Getting it together

David Watson argues that for research funding to be distributed equitably, the best way forward is through deeper collaboration

April 3, 2008

We are now in that period of "phoney war" that follows the submission of every research assessment exercise. Huge tactical effort has been put into the institutional entries. Now we have to await the funding outcomes of a zero-sum game in which, like football managers, nearly all of the institutional leaders are convinced - whatever the evidence - that they will win.

Have we really seen the last of the RAEs? Will the research excellence framework deliver? In so far as citations - seen as the solution to the STEM (science, technology, engineering, medicine) subjects - will work, they will be convincing only if they replicate the results of the last of the RAEs. As for the other subjects, is it really possible to have a "lighter touch" approach that will escape legal challenge and overcome concerns about equal opportunities? Successive exercises have become more sophisticated and transparent precisely to avoid these problems.
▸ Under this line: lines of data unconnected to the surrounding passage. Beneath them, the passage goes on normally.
-- ==== Sys2Proof/Syntax.lean ====
section
/-! DEFINITION. The descriptors of spec/opcode_table.json, one constructor per row. -/

namespace Sys2Proof

/-- A descriptor. `cnt` is the count of half-cycles (R69), `off` the unsigned phase offset and `pol` its
polarity, `true` for negative phase (R68). The last six are the pseudo-descriptors of R73, each another
name of the words of a `lo` or `hi`. -/
inductive Instr where
  /-- `LO cnt` (R151); `off` and `pol` have no effect (R68, R70). -/
  | lo (cnt : BitVec 22) (off : BitVec 8) (pol : Bool)
  /-- `HI cnt`, `HI cnt, +off`, `HI cnt, -off` (R152). -/
  | hi (cnt : BitVec 22) (off : BitVec 8) (pol : Bool)
  /-- `L100` = `LO 15500` (R121). -/
  | l100
  /-- `L200` = `LO 31000` (R122). -/
  | l200
  /-- `H100` = `HI 15500` (R123). -/
  | h100
  /-- `HS` = `HI 1120` (R124). -/
  | hs
  /-- `PMP` = `HI 240, +off` (R125). -/
  | pmp (off : BitVec 8)
  /-- `PMN` = `HI 240, -off` (R125). -/
  | pmn (off : BitVec 8)
  deriving DecidableEq, Repr

end Sys2Proof
end

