-- ==== Sys2Proof/Machine/Operands.lean ====
section
/-! DEFINITION. What a descriptor's operands mean to the sequencer: the phase displacement (R68) and the
half-cycle length (R150). Signed quantities are mathematical integers (R6). -/

namespace Sys2Proof.Machine

/-- `pins` values (R21): both low. -/
def pinsZ : BitVec 2 := 0b00#2
/-- `pins` values (R21): the first pin high. -/
def pinsP : BitVec 2 := 0b01#2
/-- `pins` values (R21): the second pin high. -/
def pinsN : BitVec 2 := 0b10#2

/-- The displacement `s` (R68): `+off` for positive, `-off` for negative phase. -/
def displacement (pol : Bool) (off : BitVec 8) : Int :=
  if pol then -(off.toNat : Int) else (off.toNat : Int)

/-- `Hn = CLR + 2`, the nominal half-cycle in ticks (R150, D6). -/
def nominalHalf (clr : BitVec 16) : Nat := clr.toNat + Config.halfOverhead

/-- `halfLen(first, last)` as the integer of R150. -/
def halfLenInt (clr : BitVec 16) (amp pol : Bool) (off : BitVec 8) (first last : Bool) : Int :=
  if amp then
    (nominalHalf clr : Int) - (if first then displacement pol off else 0)
      + (if last then displacement pol off else 0)
  else (nominalHalf clr : Int)

/-- `halfLen(first, last)` in the 17 bits of `Y` (R20). -/
def halfLen (clr : BitVec 16) (amp pol : Bool) (off : BitVec 8) (first last : Bool) : BitVec 17 :=
  BitVec.ofInt 17 (halfLenInt clr amp pol off first last)

/-- Whether R154 reserves the offset: `amp = 1`, `cnt ≥ 2` and `off ≥ CLR + 2`. -/
def offsetReserved (clr : BitVec 16) (amp : Bool) (cnt : BitVec 22) (off : BitVec 8) : Bool :=
  amp && decide (2 ≤ cnt.toNat) && decide (nominalHalf clr ≤ off.toNat)

end Sys2Proof.Machine
end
Two outcomes are certain. Hyper-concentration of funding in the hands of a few "QR winners" will continue: four institutions will continue to scoop about 30 per cent (and 23 about 75 per cent) of the spoils. As a result, we shall have to learn to live with a two-tier system. This division will not, incidentally, simply recreate the binary line: "old universities" without medical schools will mostly be outside the charmed circle; "new universities" will be well placed to prosper in the second tier.
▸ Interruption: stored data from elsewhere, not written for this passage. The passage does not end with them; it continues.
-- ==== Sys2Proof/Certificates/Slice0/Obligations.lean ====
section
/-! DEFINITION. The statements for the provers. Each docstring names the rule of spec/ it formalises. -/

section
open Sys2Proof
open Machine

/-! ## Encoding (30_encoding.md) -/

/-- Every word of 95_test_vectors.md section 4.1, in its order, decodes to the descriptor it is listed for. That
a named word decodes to the pseudo-descriptor and not to `LO` or `HI` is the model's choice (log entry 19). -/
def Obligations.ListedWordsDecode : Prop :=
  decodeWord 0x00000800#32 = .lo 2#22 0#8 false ∧ decodeWord 0x00000400#32 = .lo 1#22 0#8 false
    ∧ decodeWord 0x00000401#32 = .hi 1#22 0#8 false ∧ decodeWord 0x00000801#32 = .hi 2#22 0#8 false
    ∧ decodeWord 0x00001005#32 = .hi 4#22 1#8 false ∧ decodeWord 0x00001007#32 = .hi 4#22 1#8 true
    ∧ decodeWord 0x0000040D#32 = .hi 1#22 3#8 false ∧ decodeWord 0x00000C0B#32 = .hi 3#22 2#8 true
    ∧ decodeWord 0x00000809#32 = .hi 2#22 2#8 false ∧ decodeWord 0x0000081D#32 = .hi 2#22 7#8 false
    ∧ decodeWord 0x0000081F#32 = .hi 2#22 7#8 true
    ∧ decodeWord 0x00F23000#32 = .l100 ∧ decodeWord 0x01E46000#32 = .l200
    ∧ decodeWord 0x00F23001#32 = .h100 ∧ decodeWord 0x00118001#32 = .hs
    ∧ decodeWord 0x0003C105#32 = .pmp 65#8 ∧ decodeWord 0x0003C107#32 = .pmn 65#8
    ∧ decodeWord 0x0003C005#32 = .pmp 1#8 ∧ decodeWord 0x0003C007#32 = .pmn 1#8
    ∧ decodeWord 0x0003C115#32 = .pmp 69#8
    ∧ decodeWord 0xFFFFFFFF#32 = .hi 4194303#22 255#8 true
    ∧ decodeWord 0x00000B22#32 = .lo 2#22 200#8 true ∧ decodeWord 0x00000803#32 = .hi 2#22 0#8 true
    ∧ decodeWord 0x00000000#32 = .lo 0#22 0#8 false ∧ decodeWord 0x00000001#32 = .hi 0#22 0#8 false
    ∧ decodeWord 0x000003FF#32 = .hi 0#22 255#8 true

/-- R66: the word value is `cnt * 1024 + off * 4 + pol * 2 + amp`, and reading the four fields of any word
at these places gives the word back. -/
def Obligations.WordValueFromFields : Prop :=
  (∀ i : Instr, (encode i).toNat
    = i.cnt.toNat * 1024 + i.off.toNat * 4 + i.pol.toNat * 2 + i.amp.toNat)
  ∧ (∀ w : Word, (cntOf w).toNat = w.toNat / 1024 ∧ (offOf w).toNat = w.toNat / 4 % 256
      ∧ (polOf w).toNat = w.toNat / 2 % 2 ∧ (ampOf w).toNat = w.toNat % 2)

/-- R67: the opcode is the `amp` bit alone, and every word decodes to exactly one of `LO` and `HI` (a
pseudo-descriptor being another name of one of them). -/
def Obligations.OpcodeIsAmpBit : Prop :=
  ∀ w : Word,
    (w &&& 1#32 = 0#32 → (decodeWord w).expand = .lo (cntOf w) (offOf w) (polOf w))
    ∧ (w &&& 1#32 = 1#32 → (decodeWord w).expand = .hi (cntOf w) (offOf w) (polOf w))

/-- Decoding the word, or the serial bytes, of a well-formed descriptor gives it back, with every operand at
every value. -/
def Obligations.DecodeInvertsEncode : Prop :=
  ∀ i : Instr, i.wf = true →
    decodeWord (encode i) = i
    ∧ ∀ rest : List Byte, decodeBytes (bytesOfWord (encode i) ++ rest) = .ok (i, rest)

/-- Every word decodes to a well-formed descriptor, and encoding that gives the word back, so no two words
have one meaning and no bit is dropped. Fewer than four bytes are rejected by name (log entry 20). -/
def Obligations.EncodeInvertsDecode : Prop :=
  (∀ w : Word, (decodeWord w).wf = true ∧ encode (decodeWord w) = w)
  ∧ (∀ bs : List Byte, bs.length < 4 → decodeBytes bs = .error (.truncated bs.length))

/-- R73: the pseudo-descriptors have the table's words, and each executes as its expansion does. -/
def Obligations.PseudoDescriptorsExpand : Prop :=
  encode .l100 = 0x00F23000#32 ∧ encode .l200 = 0x01E46000#32 ∧ encode .h100 = 0x00F23001#32
    ∧ encode .hs = 0x00118001#32
    ∧ (∀ d : BitVec 8, (encode (.pmp d)).toNat = 0x0003C001 + 4 * d.toNat
        ∧ (encode (.pmn d)).toNat = 0x0003C003 + 4 * d.toNat)
    ∧ Instr.expand .l100 = .lo 15500#22 0#8 false ∧ Instr.expand .l200 = .lo 31000#22 0#8 false
    ∧ Instr.expand .h100 = .hi 15500#22 0#8 false ∧ Instr.expand .hs = .hi 1120#22 0#8 false
    ∧ (∀ d : BitVec 8, Instr.expand (.pmp d) = .hi 240#22 d false
        ∧ Instr.expand (.pmn d) = .hi 240#22 d true)
    ∧ (∀ (i : Instr) (s : State), exec i.expand s = exec i s)

/-! ## The CarrierSequencer (43_carrier_sequencer.md) -/

/-- A step runs the decoded descriptor: in `SetupDecode` with a word at the head of the FIFO, the clock's
step is `exec` of what the word decodes to, the word popped and the move used up. The model's choices: that the
move is used up (log entry 1), that a named word has one well-formed term (log entry 19), and the last clause, that a word
placed by `withFetchWord`, the model's own way to load one, is run by the next step (log entry 22; `wasStarted` is set
with it, log entry 17). -/
def Obligations.StepRunsDecodedWord : Prop :=
  (∀ (s : State) (w : Word) (rest : List Word), Dequeues w rest s →
    step s = exec (decodeWord w) { dropMove s with fifo := rest })
  ∧ (∀ (s : State) (i : Instr) (rest : List Word), i.wf = true → Dequeues (encode i) rest s →
    step s = exec i { dropMove s with fifo := rest })
  ∧ (∀ (s : State) (i : Instr), i.wf = true → s.par.valid = true → s.clrValid = true →
    step (s.withFetchWord 32 (encode i).toNat)
      = exec i { s with st := .setupDecode, wasStarted := true, fifo := s.fifo.tail })

/-- R149, R151: where it is not reserved, the dequeue tick of `LO`, `L100` and `L200` latches the fields,
enters `LowHalf1` with `X = cnt`, drives `P` for its first tick and leaves `Hn - 1 = CLR + 1` ticks of the
half-cycle; nothing else changes. -/
def Obligations.LowDequeueTick : Prop :=
  ∀ s : State, s.par.valid = true →
    (∀ (cnt : BitVec 22) (off : BitVec 8) (pol : Bool), cnt ≠ 0#22 →
      exec (.lo cnt off pol) s = .next { s with
        amp := false, pol := pol, off := off, x := cnt, st := .lowHalf1,
        y := BitVec.ofNat 17 (s.clr.toNat + 1), e := 1#17, pins := 0b01#2 })
    ∧ exec .l100 s = .next { s with
        amp := false, pol := false, off := 0#8, x := 15500#22, st := .lowHalf1,
        y := BitVec.ofNat 17 (s.clr.toNat + 1), e := 1#17, pins := 0b01#2 }
    ∧ exec .l200 s = .next { s with
        amp := false, pol := false, off := 0#8, x := 31000#22, st := .lowHalf1,
        y := BitVec.ofNat 17 (s.clr.toNat + 1), e := 1#17, pins := 0b01#2 }

/-- R149, R150, R152: the dequeue tick of `HI` where its first half-cycle has more than one tick. The first
half-cycle has `Hn` ticks for `cnt = 1`, else `Hn - s`; one is used up. -/
def Obligations.HighDequeueTick : Prop :=
  ∀ (s : State) (cnt : BitVec 22) (off : BitVec 8),
    (cnt = 1#22 → ∀ pol : Bool,
      exec (.hi cnt off pol) s = .next { s with
        amp := true, pol := pol, off := off, x := cnt, st := .highHalf1,
        y := BitVec.ofNat 17 (s.clr.toNat + 1), e := 1#17, pins := 0b01#2 })
    ∧ (2 ≤ cnt.toNat → off.toNat < s.clr.toNat + 1 →
      exec (.hi cnt off false) s = .next { s with
        amp := true, pol := false, off := off, x := cnt, st := .highHalf1,
        y := BitVec.ofNat 17 (s.clr.toNat + 1 - off.toNat), e := 1#17, pins := 0b01#2 })
    ∧ (2 ≤ cnt.toNat → off.toNat < s.clr.toNat + 2 →
      exec (.hi cnt off true) s = .next { s with
        amp := true, pol := true, off := off, x := cnt, st := .highHalf1,
        y := BitVec.ofNat 17 (s.clr.toNat + 1 + off.toNat), e := 1#17, pins := 0b01#2 })
    ∧ (2 ≤ cnt.toNat → off.toNat = s.clr.toNat + 1 →
      exec (.hi cnt off false) s = .next { s with
        amp := true, pol := false, off := off, x := cnt - 1#22, st := .highHalf2,
        y := BitVec.ofNat 17 (s.clr.toNat + 2 + (if cnt = 2#22 then off.toNat else 0)), e := 0#17,
        pins := 0b01#2 })

/-- R123 to R125 with R149, R152: the dequeue tick of `H100`, `HS`, `PMP` and `PMN`. -/
def Obligations.HighPseudoDequeueTick : Prop :=
  ∀ s : State,
    exec .h100 s = .next { s with
      amp := true, pol := false, off := 0#8, x := 15500#22, st := .highHalf1,
      y := BitVec.ofNat 17 (s.clr.toNat + 1), e := 1#17, pins := 0b01#2 }
    ∧ exec .hs s = .next { s with
      amp := true, pol := false, off := 0#8, x := 1120#22, st := .highHalf1,
      y := BitVec.ofNat 17 (s.clr.toNat + 1), e := 1#17, pins := 0b01#2 }
    ∧ (∀ off : BitVec 8, off.toNat < s.clr.toNat + 1 →
      exec (.pmp off) s = .next { s with
        amp := true, pol := false, off := off, x := 240#22, st := .highHalf1,
        y := BitVec.ofNat 17 (s.clr.toNat + 1 - off.toNat), e := 1#17, pins := 0b01#2 })
    ∧ (∀ off : BitVec 8, off.toNat = s.clr.toNat + 1 →
      exec (.pmp off) s = .next { s with
        amp := true, pol := false, off := off, x := 239#22, st := .highHalf2,
        y := BitVec.ofNat 17 (s.clr.toNat + 2), e := 0#17, pins := 0b01#2 })
    ∧ (∀ off : BitVec 8, off.toNat < s.clr.toNat + 2 →
      exec (.pmn off) s = .next { s with
        amp := true, pol := true, off := off, x := 240#22, st := .highHalf1,
        y := BitVec.ofNat 17 (s.clr.toNat + 1 + off.toNat), e := 1#17, pins := 0b01#2 })

/-- R154: `cnt = 0`, and `amp = 1` with `cnt ≥ 2` and `off ≥ CLR + 2`, are refused when dequeued; every
other word is executed; and a `PUSH` to a FIFO that is not full appends the word, whatever it is. -/
def Obligations.ReservedWordsRefused : Prop :=
  (∀ (s : State) (w : Word) (rest : List Word), Dequeues w rest s →
    (cntOf w = 0#22 → step s = .refused .reservedCount)
    ∧ (ampOf w = true → 2 ≤ (cntOf w).toNat → s.clr.toNat + 2 ≤ (offOf w).toNat →
        step s = .refused .reservedOffset)
    ∧ (cntOf w ≠ 0#22 →
        ¬(ampOf w = true ∧ 2 ≤ (cntOf w).toNat ∧ s.clr.toNat + 2 ≤ (offOf w).toNat) →
        ∃ t, step s = .next t))
  ∧ (∀ (s : State) (w : Word), Moves (.push w) s → s.fifo.length ≠ s.par.fifoDepth →
      ∃ t, step s = .next t ∧ t.fifo = s.fifo ++ [w])

/-- The frame of the eight descriptors: executing one changes no field but the working registers, `st` and
`pins` (R149); in particular `CLR`, the FIFO's remaining words, the stores, the slots and the counters
stay. -/
def Obligations.DescriptorFrame : Prop :=
  ∀ (i : Instr) (s t : State), exec i s = .next t →
    t = { s with st := t.st, amp := t.amp, pol := t.pol, off := t.off, x := t.x, y := t.y, e := t.e,
                 pins := t.pins }

/-- R155 and R158: every accepted descriptor begins with a first half on the `P` side, whatever came before,
and leaves `SetupDecode` in the tick that dequeues it. -/
def Obligations.DescriptorBeginsOnFirstHalf : Prop :=
  ∀ (i : Instr) (s t : State), s.par.valid = true → exec i s = .next t →
    t.pins = pinsP ∧ isHalf t.st = true ∧ t.amp = i.amp

/-- R148, R149: a tick inside a half-cycle drives the state's level and counts one tick. -/
def Obligations.TickInsideHalf : Prop :=
  ∀ s : State, Moves .tick s → isHalf s.st = true → 2 ≤ s.y.toNat →
    step s = .next { dropMove s with
      y := s.y - 1#17
      e := s.e + 1#17
      pins := if s.st = .highHalf1 then pinsP else if s.st = .highHalf2 then pinsN
              else if s.par.lowDriveTicks ≤ s.e.toNat then pinsZ
              else if s.st = .lowHalf1 then pinsP else pinsN }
The main effect of the REF will be to freeze QR funding in a state set somewhere between 2001 and 2007. Moreover, this seems to be the basic policy intention: note how much of the Higher Education Funding Council for England consultation is about "stability" and avoiding "perturbation".

Two tiers represent a policy mistake for various reasons. Entry to the top tier will become nearly impossible. New combinations of subjects (and institutional partnerships) - the stuff of "foresight" at its best - will wither in this part of the sector. Above all, this division represents a counsel of despair: the best of what we have now is the best we can ever hope for. We shall, however, need to learn to live with it.

Life among the QR winners will not be a bed of roses. The real value of "dual support" has been in decline since 1992, and genuine full economic costing remains out of reach. Missions here will become narrower as internal concentration of resource mirrors external funding. They will also be increasingly dominated by medicine and science; not least because funding required to "match" investments in science and technology will progressively bleed the arts and humanities.

The favoured institutions will operate more and more against the grain of a "mode 2" world of knowledge creation and exchange. There will be disincentives to participate in academic partnerships that dilute the citation denominator (exacerbated, for example, by the treatment of group authorship as a single unit to exclude self-citation). It is also likely that the QR winners' relative decline in the ability to "leverage" public money into private support will continue. We can expect to hear ever more desperate appeals to a narrow vision of "world-classness" from this part of the sector.

As for the rest of the institutions, life outside an inflexible and backwards-looking QR-winners' circle will have its compensations, as well as some challenges. The most important task will be to "right-size" an approach to their own morsels of QR that acknowledges its relative contribution to a wider pool of research funding. Meanwhile, a concerted effort must be made to demonstrate that institutional reputations (including for research) can be made away from an RAE/REF that will cease to be "the only game in town". Such reputations will depend on catching a number of waves: the increasing importance of the creative and service economies; a renewed interest in "liberal" values in undergraduate education that fuses the research and teaching agenda; a similar demand for "translational" research and what the surgeon Atul Gawande calls in his book Better the "science of performance"; and the tendency (spotted by Gary Hamel in The Future of Management) for innovative companies to operate in a fluid, experimental, partner-friendly, "university-like" way.

Together these developments will offer an alternative, forward-looking definition of "research intensity". Above all, they will mean adapting to a world of wider and deeper collaboration, in which at many of its scholarly frontiers the isolated institution is no longer the most sensible unit of analysis.